/-- The pages a CAS's successful lanes write are charged first, where the translation it used is one to be charged (R133, R200); a charge
that fails faults with nothing written (R276). -/
def casCharges (m : Memory) (a : Acc) (old : Nat → Word) (lanes : List Nat) (f : Fabric) : Option (XFault × Nat) × Fabric :=
  chargeRuns m a ((lanes.filter fun i => old i == a.cmp.get i).flatMap fun i => (accRuns f a).getD i []) f

/-- The lanes of an ATOM or CAS still to be performed, by the word they name: each word's lanes are performed one directly after
another (R266). -/
def atomWords (f : Fabric) (a : Acc) : List (List (Nat × List Run)) :=
  let left := ((accRuns f a).zipIdx.map fun (x, i) => (i, x)).filter fun y => !y.2.isEmpty && !(a.got.any fun g => g.1 == y.1)
  ((left.map fun y => y.2).eraseDups).map fun p => left.filter fun y => y.2 == p

/-- Perform words of an ATOM or CAS, each an atomic of its own: the lanes with the old values and poison they read, the cost and the
releases read. -/
def atomEach (m : Memory) (e : Elem) (a : Acc) : List (List (Nat × List Run)) → Fabric →
    Option (List (Nat × Word × Bool) × Nat × List Release × Fabric)
  | [], f => some ([], 0, [], f)
  | g :: r, f =>
    match atomLanes m e a g (newAccess f) with
    | some (vs, poi, cost, rels, f) =>
      (atomEach m e a r f).map fun y => ((g.zip vs).map (fun x => (x.1.1, x.2, poi)) ++ y.1, cost + y.2.1, rels ++ y.2.2.1, y.2.2.2)
    | none => none

/-- How many of an atomic's words one event performs: other parties' accesses may fall between lanes that name different words (R266),
so a free number. DESIGN CHOICE one that may still fault is performed as a whole, with nothing written where it faults (log 75). -/
def atomShare (a : Acc) (f : Fabric) : Nat × Fabric :=
  let n := (atomWords f a).length
  if n ≤ 1 || mayStillFault f a then (n, f) else let (k, f) := pick (vfOf a.line) n f; (k + 1, f)

/-- The old value a lane of an atomic read. -/
def gotLane (got : List (Nat × Word × Bool)) (i : Nat) : Word := ((got.find? fun g => g.1 == i).map fun g => g.2.1).getD 0

/-- Words of an ATOM or CAS are performed at their homes (R146, R266, R276); with the last of them the old values return to `lat`. -/
def atomicReturn (id : Nat) (m : Memory) (f : Fabric) : Fabric :=
  match findAcc f id, (findAcc f id).bind (fun a => findElem f a.line a.th), (findAcc f id).bind (accWindow f) with
  | some a, some e, some w =>
    let (n, f) := atomShare a f
    let now := (atomWords f a).take n
    let olds := ((atomEach m e a now f).map Prod.fst).getD []
    let (bad, f) := if a.kind = .cas then casCharges m a (gotLane olds) (olds.map Prod.fst) f else (none, f)
    match bad, atomEach m e a now f with
    | some (x, va), _ => accFault a x.1 x.2 va (accMask a.kind) f
    | none, none => accFault a 9 0 (w.base + a.off.l0.toNat) (accMask a.kind) f
    | none, some (got, cost, rels, f) =>
      let f := charge (vfOf a.line) cost (chargeRec f a) f a.gen
      let all := a.got ++ got
      let rels := a.gotRels ++ rels
      if n < (atomWords f a).length then updAcc id (fun x => { x with got := all, gotRels := rels }) f
      else
        takeReleases a rels (deliver false a.line a.th id
          ⟨Lanes.ofFn fun i => gotLane all i, all.any fun g => g.2.2⟩ a.seq a.node (retire id f))
  | _, _, _ => f

def execAtomicReturn (id : Nat) (s : State) : Host.Outcome State Fault Refusal := runEvent (atomicReturnDue id) (atomicReturn id) s

/-- An access dropped by a skip (R206): a load returns zero, poisoned; a store writes nothing. -/
def dropAcc (a : Acc) (f : Fabric) : Fabric :=
  let f := retire a.id f
  match a.kind with
  | .ld | .ldv => deliver true a.line a.th a.id ⟨Lanes.zero, true⟩ a.seq a.node f
  | .mxq | .atom _ | .cas => deliver false a.line a.th a.id ⟨Lanes.zero, true⟩ a.seq a.node f
  | _ => f

end Sys2Proof.Machine
end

****

# [Work task]
What is needed here is an exact copy of all the records above.

# [Task result]
/-- The pages a CAS's successful lanes write are charged first, where the translation it used is one to be charged (R133, R200); a charge
that fails faults with nothing written (R276). -/
def casCharges (m : Memory) (a : Acc) (old : Nat → Word) (lanes : List Nat) (f : Fabric) : Option (XFault × Nat) × Fabric :=
  chargeRuns m a ((lanes.filter fun i => old i == a.cmp.get i).flatMap fun i => (accRuns f a).getD i []) f

/-- The lanes of an ATOM or CAS still to be performed, by the word they name: each word's lanes are performed one directly after
another (R266). -/
def atomWords (f : Fabric) (a : Acc) : List (List (Nat × List Run)) :=
  let left := ((accRuns f a).zipIdx.map fun (x, i) => (i, x)).filter fun y => !y.2.isEmpty && !(a.got.any fun g => g.1 == y.1)
  ((left.map fun y => y.2).eraseDups).map fun p => left.filter fun y => y.2 == p

/-- Perform words of an ATOM or CAS, each an atomic of its own: the lanes with the old values and poison they read, the cost and the
releases read. -/
def atomEach (m : Memory) (e : Elem) (a : Acc) : List (List (Nat × List Run)) → Fabric →
    Option (List (Nat × Word × Bool) × Nat × List Release × Fabric)
  | [], f => some ([], 0, [], f)
  | g :: r, f =>
    match atomLanes m e a g (newAccess f) with
    | some (vs, poi, cost, rels, f) =>
      (atomEach m e a r f).map fun y => ((g.zip vs).map (fun x => (x.1.1, x.2, poi)) ++ y.1, cost + y.2.1, rels ++ y.2.2.1, y.2.2.2)
    | none => none

/-- How many of an atomic's words one event performs: other parties' accesses may fall between lanes that name different words (R266),
so a free number. DESIGN CHOICE one that may still fault is performed as a whole, with nothing written where it faults (log 75). -/
def atomShare (a : Acc) (f : Fabric) : Nat × Fabric :=
  let n := (atomWords f a).length
  if n ≤ 1 || mayStillFault f a then (n, f) else let (k, f) := pick (vfOf a.line) n f; (k + 1, f)

/-- The old value a lane of an atomic read. -/
def gotLane (got : List (Nat × Word × Bool)) (i : Nat) : Word := ((got.find? fun g => g.1 == i).map fun g => g.2.1).getD 0

/-- Words of an ATOM or CAS are performed at their homes (R146, R266, R276); with the last of them the old values return to `lat`. -/
def atomicReturn (id : Nat) (m : Memory) (f : Fabric) : Fabric :=
  match findAcc f id, (findAcc f id).bind (fun a => findElem f a.line a.th), (findAcc f id).bind (accWindow f) with
  | some a, some e, some w =>
    let (n, f) := atomShare a f
    let now := (atomWords f a).take n
    let olds := ((atomEach m e a now f).map Prod.fst).getD []
    let (bad, f) := if a.kind = .cas then casCharges m a (gotLane olds) (olds.map Prod.fst) f else (none, f)
    match bad, atomEach m e a now f with
    | some (x, va), _ => accFault a x.1 x.2 va (accMask a.kind) f
    | none, none => accFault a 9 0 (w.base + a.off.l0.toNat) (accMask a.kind) f
    | none, some (got, cost, rels, f) =>
      let f := charge (vfOf a.line) cost (chargeRec f a) f a.gen
      let all := a.got ++ got
      let rels := a.gotRels ++ rels
      if n < (atomWords f a).length then updAcc id (fun x => { x with got := all, gotRels := rels }) f
      else
        takeReleases a rels (deliver false a.line a.th id
          ⟨Lanes.ofFn fun i => gotLane all i, all.any fun g => g.2.2⟩ a.seq a.node (retire id f))
  | _, _, _ => f

def execAtomicReturn (id : Nat) (s : State) : Host.Outcome State Fault Refusal := runEvent (atomicReturnDue id) (atomicReturn id) s

/-- An access dropped by a skip (R206): a load returns zero, poisoned; a store writes nothing. -/
def dropAcc (a : Acc) (f : Fabric) : Fabric :=
  let f := retire a.id f
  match a.kind with
  | .ld | .ldv => deliver true a.line a.th a.id ⟨Lanes.zero, true⟩ a.seq a.node f
  | .mxq | .atom _ | .cas => deliver false a.line a.th a.id ⟨Lanes.zero, true⟩ a.seq a.node f
  | _ => f

end Sys2Proof.Machine
end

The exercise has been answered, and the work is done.